— Да, — подтвердила она.
— Очень хорошо, — проговорил г-н де….. — Объявите, что они нашлись.
Глубоко расстроенная последствиями собственной лжи и готовая на все, лишь бы разговоры об этом деле прекратились, г-жа де… сейчас же написала под диктовку мужа заявление для публикации в газетах.
— Советую вам также, — добавил г-н де…, — теперь же отправиться к людям, которые вчера нас принимали, и принести извинения за неприятный инцидент, по вашей вине испортивший бал.
— Да-да, вы совершенно правы, — согласилась г-жа де…. — Я сделаю это немедленно. — И она вышла из комнаты.
Когда чуть позже она без предупреждения появилась у вчерашних хозяев бала, то застала у них нескольких гостей. Все пили чай.
— Не смотрите на меня, — воскликнула она, — я не смею перед вами показаться. — И пока хозяева дома поднимались ей навстречу, она закрыла лицо руками.
— Вы улыбаетесь, а мне не до смеха, — продолжала г-жа де…. — Из-за своей непростительной рассеянности я испортила вам вечер. Моя горничная только что отыскала эти серьги — они зацепились за створки туалетного столика. Мне бы радоваться, но я в отчаянии. Наверное, я положила их на столик, а потом, не видя, что делаю, передвинула какую-то коробочку и смахнула их так, что они закатились в глубь столика. Мы опаздывали, муж нервничал, так что виновата во всем, конечно же, я. Я знаю, что мне нет прощения, но ведь именно тогда, когда мы совершаем непростительные ошибки, мы тешим себя надеждой, что будем прощены…
Хозяева дома поспешили ее успокоить. Им самим, как и присутствовавшим здесь гостям, не раз случалось по оплошности терять, а потом вновь случайно находить какую-нибудь вещь, поэтому никому даже в голову не пришло усомниться в ее словах. Хозяйка дома, правда, не удержалась от замечания:
— Я тебя прощаю, — сказала она, — но в следующий раз постарайся хорошенько подумать, прежде чем начнешь кричать: «Держи вора!».

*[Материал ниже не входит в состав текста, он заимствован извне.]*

-- ==== Sys2Proof/Safety.lean ====
section
/-! DEFINITION. The terms in which claims are stated: the invariant, a safe run, what an instruction may write, where PC goes,
and which states a program cannot tell apart. Each is written from the rules, not from the meanings. -/

namespace Sys2Proof.Safety

open Sys2Proof.Machine

/-- The invariant of the model: memory has its canonical form. Every state the machine reaches has it. -/
def StateInv (s : State) : Prop := Memory.wf s.mem

/-- The invariant of a core in either condition; a faulted core keeps no state. -/
def Condition.StateInv : Condition → Prop
  | .running s => Safety.StateInv s
  | .faulted _ _ => True

/-- A safe run under given parameters: the schedule of operations meets no fault and nothing is refused (spec/60_exceptions.md R201: no claim may
pass through a fault). -/
def runsSafely (p : Params) (ops : List Op) (s : State) : Prop := ∃ t, runOpsWith p ops (.running s) = .ok (.running t)

/-! ### Frames -/

/-- From `s` to `t` the only effect is V[x] <- b. -/
def WritesV (s t : State) (x : RegIdx) (b : Byte) : Prop :=
  t = { s with v := t.v } ∧ t.readV x = b ∧ ∀ r, r ≠ x → t.readV r = s.readV r

/-- From `s` to `t` the only effects are VF <- flag and then V[x] <- result: with x = 15 the result stays
(spec/40_fetch_decode_execute.md R91). -/
def WritesFlagAndV (s t : State) (x : RegIdx) (flag result : Byte) : Prop :=
  t = { s with v := t.v } ∧ t.readV x = result ∧ (x ≠ flagReg → t.readV flagReg = flag) ∧
    ∀ r, r ≠ x → r ≠ flagReg → t.readV r = s.readV r

/-- The V registers an instruction may write (spec/10_state.md R20, R21). -/
def writtenRegs : Instr → List RegIdx
  | .ldImm x _ | .addImm x _ | .ldReg x _ | .orReg x _ | .andReg x _ | .xorReg x _ => [x]
  | .rnd x _ | .ldVxDt x | .ldVxKey x => [x]
  | .addReg x _ | .sub x _ | .shr x | .subn x _ | .shl x => [flagReg, x]
  | .drw _ _ _ => [flagReg]
  | .load x => (List.range (x.toNat + 1)).map (BitVec.ofNat 4)
  | .cls | .ret | .jp _ | .call _ | .seImm _ _ | .sneImm _ _ | .seReg _ _ | .sneReg _ _ | .ldI _ | .jpV0 _ => []
  | .skp _ | .sknp _ | .ldDtVx _ | .ldStVx _ | .addI _ | .ldF _ | .ldB _ | .dump _ => []

/-- How many bytes an instruction stores, from I on (spec/20_memory.md R56). -/
def storedCount : Instr → Nat
  | .ldB _ => 3
  | .dump x => x.toNat + 1
  | .cls | .ret | .jp _ | .call _ | .seImm _ _ | .sneImm _ _ | .seReg _ _ | .sneReg _ _ | .ldI _ | .jpV0 _ => 0
  | .ldImm _ _ | .addImm _ _ | .ldReg _ _ | .orReg _ _ | .andReg _ _ | .xorReg _ _ => 0
  | .addReg _ _ | .sub _ _ | .shr _ | .subn _ _ | .shl _ | .rnd _ _ | .drw _ _ _ => 0
  | .skp _ | .sknp _ | .ldVxDt _ | .ldVxKey _ | .ldDtVx _ | .ldStVx _ | .addI _ | .ldF _ | .load _ => 0

/-- The instruction writes VF as a side effect and its result does not land on VF (spec/10_state.md R21). -/
def leavesFlag : Instr → Bool
  | .addReg x _ | .sub x _ | .shr x | .subn x _ | .shl x => x != flagReg
  | .drw _ _ _ => true
  | _ => false

/-! ### The program counter -/

/-- PC at the end of a Step that began in `s`, with P the value of PC there and P2 = P + 2 (the table of
spec/40_fetch_decode_execute.md R93). RET is tabled for a stack with an entry. -/
def pcAfter (s : State) : Except Reject Instr → Word
  | .ok (.jp nnn) => BitVec.ofNat 16 nnn.toNat
  | .ok (.call nnn) => BitVec.ofNat 16 nnn.toNat
  | .ok .ret => s.stack.headD (s.pc + 2#16)
  | .ok (.jpV0 nnn) => BitVec.ofNat 16 ((s.readV 0#4).toNat + nnn.toNat)
  | .ok (.seImm x nn) => if s.readV x = nn then s.pc + 4#16 else s.pc + 2#16
  | .ok (.sneImm x nn) => if s.readV x = nn then s.pc + 2#16 else s.pc + 4#16
  | .ok (.seReg x y) => if s.readV x = s.readV y then s.pc + 4#16 else s.pc + 2#16
  | .ok (.sneReg x y) => if s.readV x = s.readV y then s.pc + 2#16 else s.pc + 4#16
  | .ok (.skp x) => if s.readKey (BitVec.ofNat 4 ((s.readV x).toNat % 16)) then s.pc + 4#16 else s.pc + 2#16
  | .ok (.sknp x) => if s.readKey (BitVec.ofNat 4 ((s.readV x).toNat % 16)) then s.pc + 2#16 else s.pc + 4#16
  | .ok (.ldVxKey _) => if ∃ k : Nibble, s.readKey k = true then s.pc + 2#16 else s.pc
  | _ => s.pc + 2#16

/-! ### Unknown words, as rule R76 lists them -/

/-- The unknown words by group and sub-opcode (spec/30_encoding.md R76), on the number the word is. -/
def isUnknown (w : Word) : Prop :=
  (w.toNat / 4096 = 0x0 ∧ w.toNat % 256 ∉ [0xE0, 0xEE]) ∨
  (w.toNat / 4096 = 0x8 ∧ w.toNat % 16 ∈ [0x8, 0x9, 0xA, 0xB, 0xC, 0xD, 0xF]) ∨
  (w.toNat / 4096 = 0xE ∧ w.toNat % 256 ∉ [0x9E, 0xA1]) ∨
  (w.toNat / 4096 = 0xF ∧ w.toNat % 256 ∉ [0x07, 0x0A, 0x15, 0x18, 0x1E, 0x29, 0x33, 0x55, 0x65])

/-! ### Sprites -/

/-- Some set sprite bit falls on FB[y][x] when `n` rows are drawn from I at (vx, vy) (spec/44_display.md R160, R162): sprite
row `r` is the byte at I + r and goes to row (vy + r) mod 32; sprite column `c` is bit 7 - c and goes to column
(vx + c) mod 64. -/
def spriteCovers (s : State) (vx vy : Byte) (n : Nibble) (y : Fin 32) (x : Fin 64) : Prop :=
  ∃ r c : Nat, r < n.toNat ∧ c < 8 ∧ (s.mem.read ((s.i.toNat + r) % 4096)).getLsbD (7 - c) = true ∧
    (vy.toNat + r) % 32 = y.val ∧ (vx.toNat + c) % 64 = x.val

/-! ### States that cannot be told apart -/

/-- An outcome with its next state changed. -/
def mapNext (f : State → State) : Result → Result
  | .next t => .next (f t)
  | .fault r => .fault r
  | .refused r => .refused r

/-- Two states that agree but for the bits of I above bit 11 (spec/10_state.md R22; conflict C3). -/
def sameButHighIndex (s t : State) : Prop := t = { s with i := t.i } ∧ s.i.toNat % 4096 = t.i.toNat % 4096

/-- The same for a core in either condition. -/
def Condition.sameButHighIndex : Condition → Condition → Prop
  | .running s, .running t => Safety.sameButHighIndex s t
  | .faulted f n, .faulted g m => f = g ∧ n = m
  | _, _ => False

end Sys2Proof.Safety
end

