/-! ### Rules of the whole machine -/

/-- A step stops only at RET with an empty stack, with the fault and the address that rule R202 (spec/60_exceptions.md) gives,
and nothing is ever refused; STACK_DEPTH is unbounded here, its default (log entry 4). -/
def Obligations.StepStopsOnlyAtEmptyReturn : Prop :=
  ∀ s : State,
    (∀ f, step s = .fault f ↔ decodeWord (fetchWord s) = .ok .ret ∧ s.stack = [] ∧ f = .stackUnderflow s.pc) ∧
    (∀ r, step s ≠ .refused r)

/-- PC at the end of every step is as the table of rule R93 (spec/40_fetch_decode_execute.md) says, the conditions of its skips
and of get key being those of spec/41_control_flow.md R105 to R108 and spec/45_keypad_and_timers.md R170 to R172. The key index
V[x] mod 16 is decision D9's (log entry 13), the wrap modulo 65536 decision D2's (log entry 8). -/
def Obligations.PcAfterStepFollowsTable : Prop :=
  ∀ s t : State, step s = .next t → t.pc = pcAfter s (decodeWord (fetchWord s))

/-- An instruction leaves every V register that its rule does not write (spec/42_alu.md R121 to R132; spec/43_index_and_memory.md
R146; spec/44_display.md R162; spec/45_keypad_and_timers.md R172, R173; the other rules write none). That X is the destination
of the register forms is decision D8's (log entry 12). -/
def Obligations.UnnamedRegistersUnchanged : Prop :=
  ∀ (i : Instr) (s t : State) (r : RegIdx), exec i s = .next t → r ∉ writtenRegs i → t.readV r = s.readV r

/-- An instruction leaves every byte of memory outside the ones it stores, which lie from I on (spec/20_memory.md R56, R57;
spec/43_index_and_memory.md R140). -/
def Obligations.BytesOutsideStoresUnchanged : Prop :=
  ∀ (i : Instr) (s t : State) (a : Nat), exec i s = .next t →
    (∀ j < storedCount i, a ≠ arrayAddr (dataAddr s.i j)) → t.mem.read a = s.mem.read a

/-- A step changes no key, changes DT only by LD DT, Vx and ST only by LD ST, Vx; in particular it never counts a timer down
(spec/10_state.md R25, R26; spec/40_fetch_decode_execute.md R92). -/
def Obligations.KeysAndTimersInStep : Prop :=
  ∀ s t : State, step s = .next t →
    t.key = s.key ∧
    (t.dt ≠ s.dt → ∃ x, decodeWord (fetchWord s) = .ok (.ldDtVx x)) ∧
    (t.st ≠ s.st → ∃ x, decodeWord (fetchWord s) = .ok (.ldStVx x))

/-- The framebuffer changes only by CLS, DRW and Reset (spec/44_display.md R163). -/
def Obligations.FramebufferChangers : Prop :=
  ∀ (op : Op) (s t : State), perform op s = .next t → t.fb ≠ s.fb →
    op = .reset ∨ (op = .step ∧ (decodeWord (fetchWord s) = .ok .cls ∨ ∃ x y n, decodeWord (fetchWord s) = .ok (.drw x y n)))

/-- The call stack changes only by CALL, which pushes one entry, by RET, which takes the newest, and by Reset
(spec/10_state.md R24). -/
def Obligations.StackChangers : Prop :=
  ∀ (op : Op) (s t : State), perform op s = .next t → t.stack ≠ s.stack →
    op = .reset ∨ (op = .step ∧
      ((∃ nnn, decodeWord (fetchWord s) = .ok (.call nnn) ∧ t.stack = (s.pc + 2#16) :: s.stack) ∨
       (decodeWord (fetchWord s) = .ok .ret ∧ s.stack = t.pc :: t.stack)))

/-- The index register changes only by LD I, ADD I, LD F, the register dump and load, and Reset (spec/10_state.md R22). -/
def Obligations.IndexChangers : Prop :=
  ∀ (op : Op) (s t : State), perform op s = .next t → t.i ≠ s.i →
    op = .reset ∨ (op = .step ∧
      ((∃ nnn, decodeWord (fetchWord s) = .ok (.ldI nnn)) ∨
       (∃ x, decodeWord (fetchWord s) = .ok (.addI x) ∨ decodeWord (fetchWord s) = .ok (.ldF x) ∨
         decodeWord (fetchWord s) = .ok (.dump x) ∨ decodeWord (fetchWord s) = .ok (.load x))))

/-- The flag that an instruction leaves in VF is 0 or 1, never another value (spec/42_alu.md R120; spec/10_state.md R21). -/
def Obligations.FlagIsZeroOrOne : Prop :=
  ∀ (i : Instr) (s t : State), exec i s = .next t → leavesFlag i = true →
    t.readV flagReg = 0x00#8 ∨ t.readV flagReg = 0x01#8

/-- The random input enters only RND: for every other instruction the outcome does not depend on which byte of the sequence is
next (spec/40_fetch_decode_execute.md R95; spec/60_exceptions.md R212). -/
def Obligations.OnlyRndReadsRandomInput : Prop :=
  ∀ (i : Instr) (s : State) (n : Nat), (∀ x nn, i ≠ .rnd x nn) →
    exec i { s with draws := n } = mapNext (fun t => { t with draws := n }) (exec i s)

/-- No instruction reads ST: a step from a state with another ST ends in the same state but for ST, and in the very same one
when it writes ST (spec/10_state.md R25). -/
def Obligations.NoInstructionReadsSoundTimer : Prop :=
  ∀ (s : State) (b : Byte),
    step { s with st := b } =
      mapNext (fun t => if ∃ x, decodeWord (fetchWord s) = .ok (.ldStVx x) then t else { t with st := b }) (step s)

/-- A program cannot tell a 16-bit I from a 12-bit one: under any schedule, cores that differ only above bit 11 of I stay so
(spec/10_state.md R22; conflict C3, decision D3, log entry 9). That a schedule without a result ends in a refusal is the model's
own choice (log entry 32). -/
def Obligations.HighIndexBitsUnobservable : Prop :=
  ∀ (ops : List Op) (c d : Condition), Safety.Condition.sameButHighIndex c d →
    match runOps ops c, runOps ops d with
    | .ok c', .ok d' => Safety.Condition.sameButHighIndex c' d'
    | .error r, .error q => r = q
    | _, _ => False

/-! ### Control flow -/

/-- JP NNN and JP V0, NNN set PC and nothing else, the sum of the second unreduced (spec/41_control_flow.md R101, R104). -/
def Obligations.JumpsSetPc : Prop :=
  (∀ (nnn : Addr) (s : State), exec (.jp nnn) s = .next { s with pc := BitVec.ofNat 16 nnn.toNat }) ∧
  (∀ (nnn : Addr) (s : State),
    exec (.jpV0 nnn) s = .next { s with pc := BitVec.ofNat 16 ((s.readV 0#4).toNat + nnn.toNat) } ∧
    (s.readV 0#4).toNat + nnn.toNat ≤ 0x10FE)

/-- CALL NNN pushes the advanced PC whole and jumps; under a finite STACK_DEPTH it faults exactly on a full stack, with the
address of the CALL word; with the default it never faults (spec/41_control_flow.md R102; spec/60_exceptions.md R202;
decision D5, log entry 4). -/
def Obligations.CallPushesOrOverflows : Prop :=
  (∀ (nnn : Addr) (s : State),
    exec (.call nnn) s = .next { s with stack := s.pc :: s.stack, pc := BitVec.ofNat 16 nnn.toNat }) ∧
  (∀ (depth : Option Nat) (nnn : Addr) (s : State),
    execCallWith depth nnn s =
      if depth = some s.stack.length then .fault (.stackOverflow (s.pc - 2#16))
      else .next { s with stack := s.pc :: s.stack, pc := BitVec.ofNat 16 nnn.toNat })

/-- RET takes the newest entry into PC, all 16 bits, and nothing else changes; on an empty stack it is the fault
StackUnderflow with the address of the RET word (spec/41_control_flow.md R103; decision D4, log entry 10). -/
def Obligations.RetPopsOrUnderflows : Prop :=
  (∀ (s : State) (w : Word) (rest : List Word), s.stack = w :: rest → exec .ret s = .next { s with stack := rest, pc := w }) ∧
  (∀ s : State, s.stack = [] → exec .ret s = .fault (.stackUnderflow (s.pc - 2#16)))

/-- Call then return: a step that executes CALL, and any later step that executes RET with the stack as CALL left it, bring PC
back to the address after the CALL word and the stack to what it was (spec/41_control_flow.md R103; conflict C6). -/
def Obligations.ReturnComesBackAfterCall : Prop :=
  ∀ (s u : State) (nnn : Addr), decodeWord (fetchWord s) = .ok (.call nnn) →
    ∃ t, step s = .next t ∧ t.pc = BitVec.ofNat 16 nnn.toNat ∧
      (u.stack = t.stack → decodeWord (fetchWord u) = .ok .ret →
        step u = .next { u with pc := s.pc + 2#16, stack := s.stack })

/-- The four skips on registers move PC on by 2 when their condition holds and do nothing else; SE and SNE are complements
(spec/41_control_flow.md R105 to R109; the wrap of PC is decision D2's, log entry 8). -/
def Obligations.RegisterSkips : Prop :=
  (∀ (x : RegIdx) (nn : Byte) (s : State),
    exec (.seImm x nn) s = .next { s with pc := if s.readV x = nn then s.pc + 2#16 else s.pc } ∧
    exec (.sneImm x nn) s = .next { s with pc := if s.readV x = nn then s.pc else s.pc + 2#16 }) ∧
  (∀ (x y : RegIdx) (s : State),
    exec (.seReg x y) s = .next { s with pc := if s.readV x = s.readV y then s.pc + 2#16 else s.pc } ∧
    exec (.sneReg x y) s = .next { s with pc := if s.readV x = s.readV y then s.pc else s.pc + 2#16 })

/-- SKP and SKNP skip on the key whose index is V[x] mod 16 and do nothing else (spec/45_keypad_and_timers.md R170, R171; the
reduction is decision D9's, log entry 13, the wrap of PC decision D2's, log entry 8). -/
def Obligations.KeySkips : Prop :=
  ∀ (x : RegIdx) (s : State),
    exec (.skp x) s =
      .next { s with pc := if s.readKey (BitVec.ofNat 4 ((s.readV x).toNat % 16)) then s.pc + 2#16 else s.pc } ∧
    exec (.sknp x) s =
      .next { s with pc := if s.readKey (BitVec.ofNat 4 ((s.readV x).toNat % 16)) then s.pc else s.pc + 2#16 }

/-! ### Arithmetic, logic, shifts, random -/

/-- LD Vx, NN and ADD Vx, NN write V[x] alone, the sum modulo 256; VF is untouched unless x is 15 (spec/42_alu.md R121,
R122). -/
def Obligations.ImmediateForms : Prop :=
  ∀ (x : RegIdx) (nn : Byte) (s : State),
    (∃ t, exec (.ldImm x nn) s = .next t ∧ WritesV s t x nn) ∧
    (∃ t, exec (.addImm x nn) s = .next t ∧ WritesV s t x (BitVec.ofNat 8 (((s.readV x).toNat + nn.toNat) % 256)))

/-- LD, OR, AND and XOR Vx, Vy write V[x] alone and leave VF (spec/42_alu.md R123 to R126; X as destination is decision D8's,
log entry 12). -/
def Obligations.MoveAndLogic : Prop :=
  ∀ (x y : RegIdx) (s : State),
    (∃ t, exec (.ldReg x y) s = .next t ∧ WritesV s t x (s.readV y)) ∧
    (∃ t, exec (.orReg x y) s = .next t ∧ WritesV s t x (BitVec.ofNat 8 ((s.readV x).toNat ||| (s.readV y).toNat))) ∧
    (∃ t, exec (.andReg x y) s = .next t ∧ WritesV s t x (BitVec.ofNat 8 ((s.readV x).toNat &&& (s.readV y).toNat))) ∧
    (∃ t, exec (.xorReg x y) s = .next t ∧ WritesV s t x (BitVec.ofNat 8 ((s.readV x).toNat ^^^ (s.readV y).toNat)))

/-- ADD Vx, Vy: VF is 1 exactly when the sum exceeds 255, then V[x] is the sum modulo 256 (spec/42_alu.md R127; with x = 15 the
sum stays, spec/40_fetch_decode_execute.md R91, decision D6, log entry 11). -/
def Obligations.AddRegisters : Prop :=
  ∀ (x y : RegIdx) (s : State), ∃ t, exec (.addReg x y) s = .next t ∧
    WritesFlagAndV s t x (if (s.readV x).toNat + (s.readV y).toNat > 255 then 0x01#8 else 0x00#8)
      (BitVec.ofNat 8 (((s.readV x).toNat + (s.readV y).toNat) % 256))

/-- SUB and SUBN: VF is 0 on a borrow, else 1, then V[x] is the difference modulo 256 (spec/42_alu.md R128, R130; with x = 15
the difference stays, R91, decision D6, log entry 11). -/
def Obligations.Subtractions : Prop :=
  ∀ (x y : RegIdx) (s : State),
    (∃ t, exec (.sub x y) s = .next t ∧
      WritesFlagAndV s t x (if (s.readV y).toNat > (s.readV x).toNat then 0x00#8 else 0x01#8)
        (BitVec.ofNat 8 ((256 + (s.readV x).toNat - (s.readV y).toNat) % 256))) ∧
    (∃ t, exec (.subn x y) s = .next t ∧
      WritesFlagAndV s t x (if (s.readV x).toNat > (s.readV y).toNat then 0x00#8 else 0x01#8)
        (BitVec.ofNat 8 ((256 + (s.readV y).toNat - (s.readV x).toNat) % 256)))

/-- SHR and SHL shift V[x] in place by one, VF being the bit shifted out (spec/42_alu.md R129, R131; decision D7, log entry
12; with x = 15 the shifted value stays, R91, decision D6). -/
def Obligations.Shifts : Prop :=
  ∀ (x : RegIdx) (s : State),
    (∃ t, exec (.shr x) s = .next t ∧
      WritesFlagAndV s t x (BitVec.ofNat 8 ((s.readV x).toNat % 2)) (BitVec.ofNat 8 ((s.readV x).toNat / 2))) ∧
    (∃ t, exec (.shl x) s = .next t ∧
      WritesFlagAndV s t x (BitVec.ofNat 8 ((s.readV x).toNat / 128)) (BitVec.ofNat 8 ((s.readV x).toNat * 2 % 256)))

Г-жа де… покраснела и смутилась:
— Следующего раза не будет, — проговорила она. — Боже упаси…
В ларцах г-жи де… хранилось немало драгоценностей, и ей было из чего выбрать очередное украшение. В тот же вечер она надела другие бриллианты, которые достались ей по наследству, а блеском и размерами они ничуть не уступали якобы потерянным.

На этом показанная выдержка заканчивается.